Throughout the food and beverage industries, there is a constant requirement to monitor and control wastewater and effluent before discharge from the plant in order to comply with environmental regulations. In addition to this, process plants must also recognise that unless close control is exercised over all stages of waste treatment, the process itself can become ineffective.
At the Dairy Crest Davidstow cheese processing plant in Cornwall, considerable effort is made to ensure that all wastewater and effluent associated with the manufacturing process is treated and analysed before being discharged into the River Inny. During 2003, the Davidstow creamery underwent a multi-million pound expansion programme, which included an upgrade of the effluent treatment plant located approximately half-a-mile from the main site. The upgrade included the installation of an MBR system and an additional aeration tank (AT3) which provides the feed to the MBR system. These operate in parallel with the DAF (Dissolved Air Flotation) and AT2 aeration tank which feeds into the settlement and Lockertex filter plant.
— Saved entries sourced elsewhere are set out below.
-- ==== Sys2Proof/Laws/KeepGnssRun.lean ====
section
/-! SUPPORT. What the operations of Machine/GnssRun.lean keep (Laws/Keeps.lean). -/
namespace Sys2Proof.Machine

theorem State.feedGnss_keeps (s : State) (t addr kind : Nat) (raw : List Rat) (sd : Rat) (valid : Bool) :
    Keeps 0x8208 s (State.feedGnss s t addr kind raw sd valid) := by
  unfold State.feedGnss
  try dsimp only
  repeat' first
    | with_reducible first
        | apply Keeps.ite | apply Keeps.refl | assumption | apply storeOk_putV | apply storeOk_filter
        | apply modeOk_upd | apply modeOk_zero | apply Keeps.to ?_ ?_ (State.sheafAccept_keeps ..)
        | apply Keeps.foldS | apply Keeps.foldl | (intro _)
    | split
    | with_reducible apply Keeps.upd
    | (with_reducible apply Same.of_upd) <;> with_reducible first | exact bit_same | exact bit_in (by decide)
    | decide

theorem State.decideField_keeps (s : State) (t f : Nat) :
    Keeps 0x800000 s (State.decideField s t f) := by
  unfold State.decideField
  try dsimp only
  repeat' first
    | with_reducible first
        | apply Keeps.ite | apply Keeps.refl | assumption | apply storeOk_putV | apply storeOk_filter
        | apply modeOk_upd | apply modeOk_zero | apply Keeps.to ?_ ?_ (State.setGn_keeps ..) | apply heldOk_none
        | apply Keeps.foldS | apply Keeps.foldl | (intro _)
    | split
    | with_reducible apply Keeps.upd
    | (with_reducible apply Same.of_upd) <;> with_reducible first | exact bit_same | exact bit_in (by decide)
    | decide

theorem State.solutionState_keeps (s : State) (t : Nat) (ok few : Bool) :
    Keeps 0x800208 s (State.solutionState s t ok few) := by
  unfold State.solutionState
  try dsimp only
  repeat' first
    | with_reducible first
        | apply Keeps.ite | apply Keeps.refl | assumption | apply storeOk_putV | apply storeOk_filter
        | apply modeOk_upd | apply modeOk_zero | apply Keeps.to ?_ ?_ (State.note_keeps ..)
        | apply Keeps.to ?_ ?_ (State.setGn_keeps ..) | apply Keeps.to ?_ ?_ (State.capture_keeps ..)
        | apply heldOk_none | apply Keeps.foldS | apply Keeps.foldl | (intro _)
    | split
    | with_reducible apply Keeps.upd
    | (with_reducible apply Same.of_upd) <;> with_reducible first | exact bit_same | exact bit_in (by decide)
    | decide

theorem State.holdState_keeps (s : State) (t : Nat) (excluded : Bool) :
    Keeps 0x800000 s (State.holdState s t excluded) := by
  unfold State.holdState
  try dsimp only
  repeat' first
    | with_reducible first
        | apply Keeps.ite | apply Keeps.refl | assumption | apply storeOk_putV | apply storeOk_filter
        | apply modeOk_upd | apply modeOk_zero | apply Keeps.to ?_ ?_ (State.setGn_keeps ..) | apply Keeps.foldS
        | apply Keeps.foldl | (intro _)
    | split
    | with_reducible apply Keeps.upd
    | (with_reducible apply Same.of_upd) <;> with_reducible first | exact bit_same | exact bit_in (by decide)
    | decide

theorem State.spoofing_keeps (s : State) (t : Nat) (set : List Nat) :
    Keeps 0x8800248 s (State.spoofing s t set) := by
  unfold State.spoofing
  try dsimp only
  repeat' first
    | with_reducible first
        | apply Keeps.ite | apply Keeps.refl | assumption | apply storeOk_putV | apply storeOk_filter
        | apply modeOk_upd | apply modeOk_zero | apply Keeps.to ?_ ?_ (State.lower_keeps ..)
        | apply Keeps.to ?_ ?_ (State.note_keeps ..) | apply Keeps.to ?_ ?_ (State.alarm_keeps ..)
        | apply Keeps.to ?_ ?_ (State.setGn_keeps ..) | apply Keeps.to ?_ ?_ (State.capture_keeps ..)
        | apply heldOk_none | apply Keeps.foldS | apply Keeps.foldl | (intro _)
    | split
    | with_reducible apply Keeps.upd
    | (with_reducible apply Same.of_upd) <;> with_reducible first | exact bit_same | exact bit_in (by decide)
    | decide

theorem State.publishIntegrity_keeps (s : State) (t : Nat) :
    Keeps 0x20 s (State.publishIntegrity s t) := by
  unfold State.publishIntegrity
  try dsimp only
  repeat' first
    | with_reducible first
        | apply Keeps.ite | apply Keeps.refl | assumption | apply storeOk_putV | apply storeOk_filter
        | apply modeOk_upd | apply modeOk_zero | apply Keeps.to ?_ ?_ (State.publishAt_keeps ..) | apply heldOk_none
        | apply Keeps.foldS | apply Keeps.foldl | (intro _)
    | split
    | with_reducible apply Keeps.upd
    | (with_reducible apply Same.of_upd) <;> with_reducible first | exact bit_same | exact bit_in (by decide)
    | decide

theorem State.integrityTests_keeps (s : State) (m : GEpoch) (sol : Option GSol) (head : Option Rat) (tilt : Option
    (Rat × Rat)) :
    Keeps 0x8800248 s (State.integrityTests s m sol head tilt) := by
  unfold State.integrityTests
  try dsimp only
  repeat' first
    | with_reducible first
        | apply Keeps.ite | apply Keeps.refl | assumption | apply storeOk_putV | apply storeOk_filter
        | apply modeOk_upd | apply modeOk_zero | apply Keeps.to ?_ ?_ (State.motionTest_keeps ..)
        | apply Keeps.to ?_ ?_ (State.spoofing_keeps ..) | apply heldOk_none | apply Keeps.ofId | apply Keeps.foldS
        | apply Keeps.foldl | (intro _)
    | split
    | with_reducible apply Keeps.upd
    | (with_reducible apply Same.of_upd) <;> with_reducible first | exact bit_same | exact bit_in (by decide)
    | decide

theorem State.measurementEpoch_keeps (s : State) (m : GEpoch) :
    Keeps 0x8808268 s (State.measurementEpoch s m) := by
  unfold State.measurementEpoch
  try dsimp only
  repeat' first
    | with_reducible first
        | apply Keeps.ite | apply Keeps.refl | assumption | apply storeOk_putV | apply storeOk_filter
        | apply modeOk_upd | apply modeOk_zero | apply Keeps.to ?_ ?_ (State.incU_keeps ..)
        | apply Keeps.to ?_ ?_ (State.publishAt_keeps ..) | apply Keeps.to ?_ ?_ (State.note_keeps ..)
        | apply Keeps.to ?_ ?_ (State.setGn_keeps ..) | apply Keeps.to ?_ ?_ (State.chanMeas_keeps ..)
        | apply Keeps.to ?_ ?_ (State.baselines_keeps ..) | apply Keeps.to ?_ ?_ (State.learnCn0_keeps ..)
        | apply Keeps.to ?_ ?_ (State.indicators_keeps ..) | apply Keeps.to ?_ ?_ (State.excludePorts_keeps ..)
        | apply Keeps.to ?_ ?_ (State.feedGnss_keeps ..) | apply Keeps.to ?_ ?_ (State.decideField_keeps ..)
        | apply Keeps.to ?_ ?_ (State.solutionState_keeps ..) | apply Keeps.to ?_ ?_ (State.holdState_keeps ..)
        | apply Keeps.to ?_ ?_ (State.publishIntegrity_keeps ..)
        | apply Keeps.to ?_ ?_ (State.integrityTests_keeps ..) | apply heldOk_none | apply storeOk_foldl
        | apply Keeps.foldS | apply Keeps.foldl | (intro _)
    | split
    | with_reducible apply Keeps.upd
    | (with_reducible apply Same.of_upd) <;> with_reducible first | exact bit_same | exact bit_in (by decide)
    | decide

theorem State.jamming_keeps (s : State) (g : Nat) :
    Keeps 0x8800248 s (State.jamming s g) := by
  unfold State.jamming
  try dsimp only
  repeat' first
    | with_reducible first
        | apply Keeps.ite | apply Keeps.refl | assumption | apply storeOk_putV | apply storeOk_filter
        | apply modeOk_upd | apply modeOk_zero | apply Keeps.to ?_ ?_ (State.alarm_keeps ..)
        | apply Keeps.to ?_ ?_ (State.setGn_keeps ..) | apply Keeps.to ?_ ?_ (State.excludePorts_keeps ..)
        | apply Keeps.to ?_ ?_ (State.capture_keeps ..) | apply Keeps.to ?_ ?_ (State.decideField_keeps ..)
        | apply Keeps.foldS | apply Keeps.foldl | (intro _)
    | split
    | with_reducible apply Keeps.upd
    | (with_reducible apply Same.of_upd) <;> with_reducible first | exact bit_same | exact bit_in (by decide)
    | decide

theorem State.jamCalm_keeps (s : State) (g : Nat) :
    Keeps 0x800000 s (State.jamCalm s g) := by
  unfold State.jamCalm
  try dsimp only
  repeat' first
    | with_reducible first
        | apply Keeps.ite | apply Keeps.refl | assumption | apply storeOk_putV | apply storeOk_filter
        | apply modeOk_upd | apply modeOk_zero | apply Keeps.to ?_ ?_ (State.setGn_keeps ..) | apply Keeps.foldS
        | apply Keeps.foldl | (intro _)
    | split
    | with_reducible apply Keeps.upd
    | (with_reducible apply Same.of_upd) <;> with_reducible first | exact bit_same | exact bit_in (by decide)
    | decide

theorem State.jammingEnds_keeps (s : State) (g : Nat) :
    Keeps 0x8800248 s (State.jammingEnds s g) := by
  unfold State.jammingEnds
  try dsimp only
  repeat' first
    | with_reducible first
        | apply Keeps.ite | apply Keeps.refl | assumption | apply storeOk_putV | apply storeOk_filter
        | apply modeOk_upd | apply modeOk_zero | apply Keeps.to ?_ ?_ (State.lower_keeps ..)
        | apply Keeps.to ?_ ?_ (State.note_keeps ..) | apply Keeps.to ?_ ?_ (State.setGn_keeps ..)
        | apply Keeps.to ?_ ?_ (State.decideField_keeps ..) | apply Keeps.foldS | apply Keeps.foldl | (intro _)
    | split
    | with_reducible apply Keeps.upd
    | (with_reducible apply Same.of_upd) <;> with_reducible first | exact bit_same | exact bit_in (by decide)
    | decide

theorem State.makeRoom_keeps (k need : Nat) (s : State) : Keeps 0x800208 s (State.makeRoom k need s) := by
  induction k generalizing s with
  | zero => exact Keeps.refl _
  | succ k ih =>
    unfold State.makeRoom
    apply Keeps.ite (Keeps.refl _)
    dsimp only
    split
    · exact Keeps.refl _
    · exact (Keeps.to (by decide) ((State.setGn_keeps ..).mono (by decide)) (State.note_keeps ..)).trans (ih _)

theorem State.archiveSlot_keeps (s : State) (k : Nat) (x : Snap) :
    Keeps 0x800208 s (State.archiveSlot s k x) := by
  unfold State.archiveSlot
  try dsimp only
  repeat' first
    | with_reducible first
        | apply Keeps.ite | apply Keeps.refl | assumption | apply storeOk_putV | apply storeOk_filter
        | apply modeOk_upd | apply modeOk_zero | apply Keeps.to ?_ ?_ (State.note_keeps ..)
        | apply Keeps.to ?_ ?_ (State.setGn_keeps ..) | apply Keeps.to ?_ ?_ (State.makeRoom_keeps ..)
        | apply Keeps.foldS | apply Keeps.foldl | (intro _)
    | split
    | with_reducible apply Keeps.upd
    | (with_reducible apply Same.of_upd) <;> with_reducible first | exact bit_same | exact bit_in (by decide)
    | decide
The effluent treatment plant has to accommodate an inflow of around 1,800 and 2,200m³ per day of wastewater and has the capability to discharge up to 2,600m³ per day, this being the maximum consent to the river. The wastewater consists mainly of washes from vats and tankers and includes a relatively high level of fat, COD and pH. EA discharge consent levels that have to be complied with include suspended solids up to or equal to 20ppm, ammonia at 7ppm and TOC at 30ppm, with pH being monitored at 6 – 9pH. The total flow of the incoming effluent stream is recorded daily, with an accumulative sample being taken every 15-20 minutes for the Company’s laboratory to analyse and provide daily OD readings. Turbidity, pH levels and temperature are also monitored at in the inflow to the balance tank and divert tanks.
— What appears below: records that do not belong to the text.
-- ==== Sys2Proof/Laws/KeepTime.lean ====
section
/-! SUPPORT. What the operations of Machine/Time.lean keep (Laws/Keeps.lean). -/
namespace Sys2Proof.Machine

theorem State.setTb_keeps (s : State) (t : TimeB) :
    Keeps 0x1000000 s (State.setTb s t) := by
  unfold State.setTb
  try dsimp only
  repeat' first
    | with_reducible first
        | apply Keeps.ite | apply Keeps.refl | assumption | apply storeOk_putV | apply storeOk_filter
        | apply modeOk_upd | apply modeOk_zero | apply Keeps.foldS | apply Keeps.foldl | (intro _)
    | split
    | with_reducible apply Keeps.upd
    | (with_reducible apply Same.of_upd) <;> with_reducible first | exact bit_same | exact bit_in (by decide)
    | decide

theorem State.setSrc_keeps (s : State) (e : Nat) (x : Src) :
    Keeps 0x1000000 s (State.setSrc s e x) := by
  unfold State.setSrc
  try dsimp only
  repeat' first
    | with_reducible first
        | apply Keeps.ite | apply Keeps.refl | assumption | apply storeOk_putV | apply storeOk_filter
        | apply modeOk_upd | apply modeOk_zero | apply Keeps.to ?_ ?_ (State.setTb_keeps ..) | apply Keeps.foldS
        | apply Keeps.foldl | (intro _)
    | split
    | with_reducible apply Keeps.upd
    | (with_reducible apply Same.of_upd) <;> with_reducible first | exact bit_same | exact bit_in (by decide)
    | decide

theorem State.useSrc_keeps (s : State) (new : Option Nat) :
    Keeps 0x9000248 s (State.useSrc s new) := by
  unfold State.useSrc
  try dsimp only
  repeat' first
    | with_reducible first
        | apply Keeps.ite | apply Keeps.refl | assumption | apply storeOk_putV | apply storeOk_filter
        | apply modeOk_upd | apply modeOk_zero | apply Keeps.to ?_ ?_ (State.lower_keeps ..)
        | apply Keeps.to ?_ ?_ (State.note_keeps ..) | apply Keeps.to ?_ ?_ (State.setTb_keeps ..)
        | apply heldOk_none | apply Keeps.foldS | apply Keeps.foldl | (intro _)
    | split
    | with_reducible apply Keeps.upd
    | (with_reducible apply Same.of_upd) <;> with_reducible first | exact bit_same | exact bit_in (by decide)
    | decide

theorem State.reselect_keeps (s : State) :
    Keeps 0x9000248 s (State.reselect s) := by
  unfold State.reselect
  try dsimp only
  repeat' first
    | with_reducible first
        | apply Keeps.ite | apply Keeps.refl | assumption | apply storeOk_putV | apply storeOk_filter
        | apply modeOk_upd | apply modeOk_zero | apply Keeps.to ?_ ?_ (State.useSrc_keeps ..) | apply Keeps.foldS
        | apply Keeps.foldl | (intro _)
    | split
    | with_reducible apply Keeps.upd
    | (with_reducible apply Same.of_upd) <;> with_reducible first | exact bit_same | exact bit_in (by decide)
    | decide

theorem State.loseSrc_keeps (s : State) (e : Nat) :
    Keeps 0x9000248 s (State.loseSrc s e) := by
  unfold State.loseSrc
  try dsimp only
  repeat' first
    | with_reducible first
        | apply Keeps.ite | apply Keeps.refl | assumption | apply storeOk_putV | apply storeOk_filter
        | apply modeOk_upd | apply modeOk_zero | apply Keeps.to ?_ ?_ (State.incU_keeps ..)
        | apply Keeps.to ?_ ?_ (State.note_keeps ..) | apply Keeps.to ?_ ?_ (State.setSrc_keeps ..)
        | apply Keeps.to ?_ ?_ (State.reselect_keeps ..) | apply heldOk_none | apply Keeps.foldS | apply Keeps.foldl
        | (intro _)
    | split
    | with_reducible apply Keeps.upd
    | (with_reducible apply Same.of_upd) <;> with_reducible first | exact bit_same | exact bit_in (by decide)
    | decide

theorem State.resetSrc_keeps (s : State) (e : Nat) :
    Keeps 0x9000248 s (State.resetSrc s e) := by
  unfold State.resetSrc
  try dsimp only
  repeat' first
    | with_reducible first
        | apply Keeps.ite | apply Keeps.refl | assumption | apply storeOk_putV | apply storeOk_filter
        | apply modeOk_upd | apply modeOk_zero | apply Keeps.to ?_ ?_ (State.incU_keeps ..)
        | apply Keeps.to ?_ ?_ (State.lower_keeps ..) | apply Keeps.to ?_ ?_ (State.note_keeps ..)
        | apply Keeps.to ?_ ?_ (State.setSrc_keeps ..) | apply Keeps.foldS | apply Keeps.foldl | (intro _)
    | split
    | with_reducible apply Keeps.upd
    | (with_reducible apply Same.of_upd) <;> with_reducible first | exact bit_same | exact bit_in (by decide)
    | decide

theorem State.sourcesInForce_keeps (old : List (Nat × Val)) (s : State) :
    Keeps 0x9000248 s (State.sourcesInForce old s) := by
  unfold State.sourcesInForce
  try dsimp only
  repeat' first
    | with_reducible first
        | apply Keeps.ite | apply Keeps.refl | assumption | apply storeOk_putV | apply storeOk_filter
        | apply modeOk_upd | apply modeOk_zero | apply Keeps.to ?_ ?_ (State.reselect_keeps ..)
        | apply Keeps.to ?_ ?_ (State.resetSrc_keeps ..) | apply Keeps.foldS | apply Keeps.foldl | (intro _)
    | split
    | with_reducible apply Keeps.upd
    | (with_reducible apply Same.of_upd) <;> with_reducible first | exact bit_same | exact bit_in (by decide)
    | decide

theorem State.servo_keeps (s : State) (e t : Nat) (theta : Rat) :
    Keeps 0x1000208 s (State.servo s e t theta) := by
  unfold State.servo
  try dsimp only
  repeat' first
    | with_reducible first
        | apply Keeps.ite | apply Keeps.refl | assumption | apply storeOk_putV | apply storeOk_filter
        | apply modeOk_upd | apply modeOk_zero | apply Keeps.to ?_ ?_ (State.note_keeps ..)
        | apply Keeps.to ?_ ?_ (State.setTb_keeps ..) | apply heldOk_none | apply Keeps.foldS | apply Keeps.foldl
        | (intro _)
    | split
    | with_reducible apply Keeps.upd
    | (with_reducible apply Same.of_upd) <;> with_reducible first | exact bit_same | exact bit_in (by decide)
    | decide

theorem State.planStep_keeps (s : State) (l : List (Nat × Rat)) (initial : Bool) :
    Keeps 0x1000000 s (State.planStep s l initial) := by
  unfold State.planStep
  try dsimp only
  repeat' first
    | with_reducible first
        | apply Keeps.ite | apply Keeps.refl | assumption | apply storeOk_putV | apply storeOk_filter
        | apply modeOk_upd | apply modeOk_zero | apply Keeps.to ?_ ?_ (State.setTb_keeps ..) | apply Keeps.foldS
        | apply Keeps.foldl | (intro _)
    | split
    | with_reducible apply Keeps.upd
    | (with_reducible apply Same.of_upd) <;> with_reducible first | exact bit_same | exact bit_in (by decide)
    | decide

theorem State.decideStep_keeps (s : State) (e t : Nat) :
    Keeps 0x9000248 s (State.decideStep s e t) := by
  unfold State.decideStep
  try dsimp only
  repeat' first
    | with_reducible first
        | apply Keeps.ite | apply Keeps.refl | assumption | apply storeOk_putV | apply storeOk_filter
        | apply modeOk_upd | apply modeOk_zero | apply Keeps.to ?_ ?_ (State.incU_keeps ..)
        | apply Keeps.to ?_ ?_ (State.note_keeps ..) | apply Keeps.to ?_ ?_ (State.alarm_keeps ..)
        | apply Keeps.to ?_ ?_ (State.setTb_keeps ..) | apply Keeps.to ?_ ?_ (State.setSrc_keeps ..)
        | apply Keeps.to ?_ ?_ (State.reselect_keeps ..) | apply Keeps.to ?_ ?_ (State.servo_keeps ..)
        | apply Keeps.to ?_ ?_ (State.planStep_keeps ..) | apply heldOk_none | apply Keeps.foldS | apply Keeps.foldl
        | (intro _)
    | split
    | with_reducible apply Keeps.upd
    | (with_reducible apply Same.of_upd) <;> with_reducible first | exact bit_same | exact bit_in (by decide)
    | decide

theorem State.measured_keeps (s : State) (e t : Nat) (theta : Rat) :
    Keeps 0x9001248 s (State.measured s e t theta) := by
  unfold State.measured
  try dsimp only
  repeat' first
    | with_reducible first
        | apply Keeps.ite | apply Keeps.refl | assumption | apply storeOk_putV | apply storeOk_filter
        | apply modeOk_upd | apply modeOk_zero | apply Keeps.to ?_ ?_ (State.note_keeps ..)
        | apply Keeps.to ?_ ?_ (State.probe_keeps ..) | apply Keeps.to ?_ ?_ (State.setTb_keeps ..)
        | apply Keeps.to ?_ ?_ (State.setSrc_keeps ..) | apply Keeps.to ?_ ?_ (State.reselect_keeps ..)
        | apply Keeps.to ?_ ?_ (State.planStep_keeps ..) | apply Keeps.to ?_ ?_ (State.decideStep_keeps ..)
        | apply heldOk_none | apply Keeps.foldS | apply Keeps.foldl | (intro _)
    | split
    | with_reducible apply Keeps.upd
    | (with_reducible apply Same.of_upd) <;> with_reducible first | exact bit_same | exact bit_in (by decide)
    | decide

theorem State.shiftStamps_keeps (s : State) (d : Int) :
    Keeps 0x108000 s (State.shiftStamps s d) := by
  unfold State.shiftStamps
  try dsimp only
  repeat' first
    | with_reducible first
        | apply Keeps.ite | apply Keeps.refl | assumption | apply storeOk_putV | apply storeOk_filter
        | apply modeOk_upd | apply modeOk_zero | apply heldOk_none | apply Keeps.foldS | apply Keeps.foldl
        | (intro _)
    | split
    | with_reducible apply Keeps.upd
    | (with_reducible apply Same.of_upd) <;> with_reducible first | exact bit_same | exact bit_in (by decide)
    | decide

theorem State.shiftFrames_keeps (s : State) (d : Int) :
    Keeps 0x63c4984 s (State.shiftFrames s d) := by
  unfold State.shiftFrames
  try dsimp only
  repeat' first
    | with_reducible first
        | apply Keeps.ite | apply Keeps.refl | assumption | apply storeOk_putV | apply storeOk_filter
        | apply modeOk_upd | apply modeOk_zero | apply Keeps.to ?_ ?_ (State.innerOver_keeps ..) | apply Keeps.foldS
        | apply Keeps.foldl | (intro _)
    | split
    | with_reducible apply Keeps.upd
    | (with_reducible apply Same.of_upd) <;> with_reducible first | exact bit_same | exact bit_in (by decide)
    | decide

theorem State.applyStep_keeps (s : State) (S : Nat) (d : Int) (initial : Bool) :
    Keeps 0x73ccb8c s (State.applyStep s S d initial) := by
  unfold State.applyStep
  try dsimp only
  repeat' first
    | with_reducible first
        | apply Keeps.ite | apply Keeps.refl | assumption | apply storeOk_putV | apply storeOk_filter
        | apply modeOk_upd | apply modeOk_zero | apply Keeps.to ?_ ?_ (State.incU_keeps ..)
        | apply Keeps.to ?_ ?_ (State.note_keeps ..) | apply Keeps.to ?_ ?_ (State.setTb_keeps ..)
        | apply Keeps.to ?_ ?_ (State.shiftStamps_keeps ..) | apply Keeps.to ?_ ?_ (State.shiftFrames_keeps ..)
        | apply heldOk_none | apply Keeps.foldS | apply Keeps.foldl | (intro _)
    | split
    | with_reducible apply Keeps.upd
    | (with_reducible apply Same.of_upd) <;> with_reducible first | exact bit_same | exact bit_in (by decide)
    | decide

theorem State.acceptJump_keeps (s : State) (how : Nat) :
    Keeps 0x9000248 s (State.acceptJump s how) := by
  unfold State.acceptJump
  try dsimp only
  repeat' first
    | with_reducible first
        | apply Keeps.ite | apply Keeps.refl | assumption | apply storeOk_putV | apply storeOk_filter
        | apply modeOk_upd | apply modeOk_zero | apply Keeps.to ?_ ?_ (State.lower_keeps ..)
        | apply Keeps.to ?_ ?_ (State.note_keeps ..) | apply Keeps.to ?_ ?_ (State.setSrc_keeps ..)
        | apply Keeps.to ?_ ?_ (State.reselect_keeps ..) | apply Keeps.to ?_ ?_ (State.planStep_keeps ..)
        | apply heldOk_none | apply Keeps.foldS | apply Keeps.foldl | (intro _)
    | split
    | with_reducible apply Keeps.upd
    | (with_reducible apply Same.of_upd) <;> with_reducible first | exact bit_same | exact bit_in (by decide)
    | decide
The monitoring of suspended solids or turbidity in wastewater from dairies and dairy food processing plants is a key parameter for assessing the quality of the effluent in respect of meeting consent levels. The results can be used as an aid for minimising waste, as well as indicating if there is any significant product loss through operator error. Nowhere is monitoring more important than at the final stages of the treatment process and at the point of discharge.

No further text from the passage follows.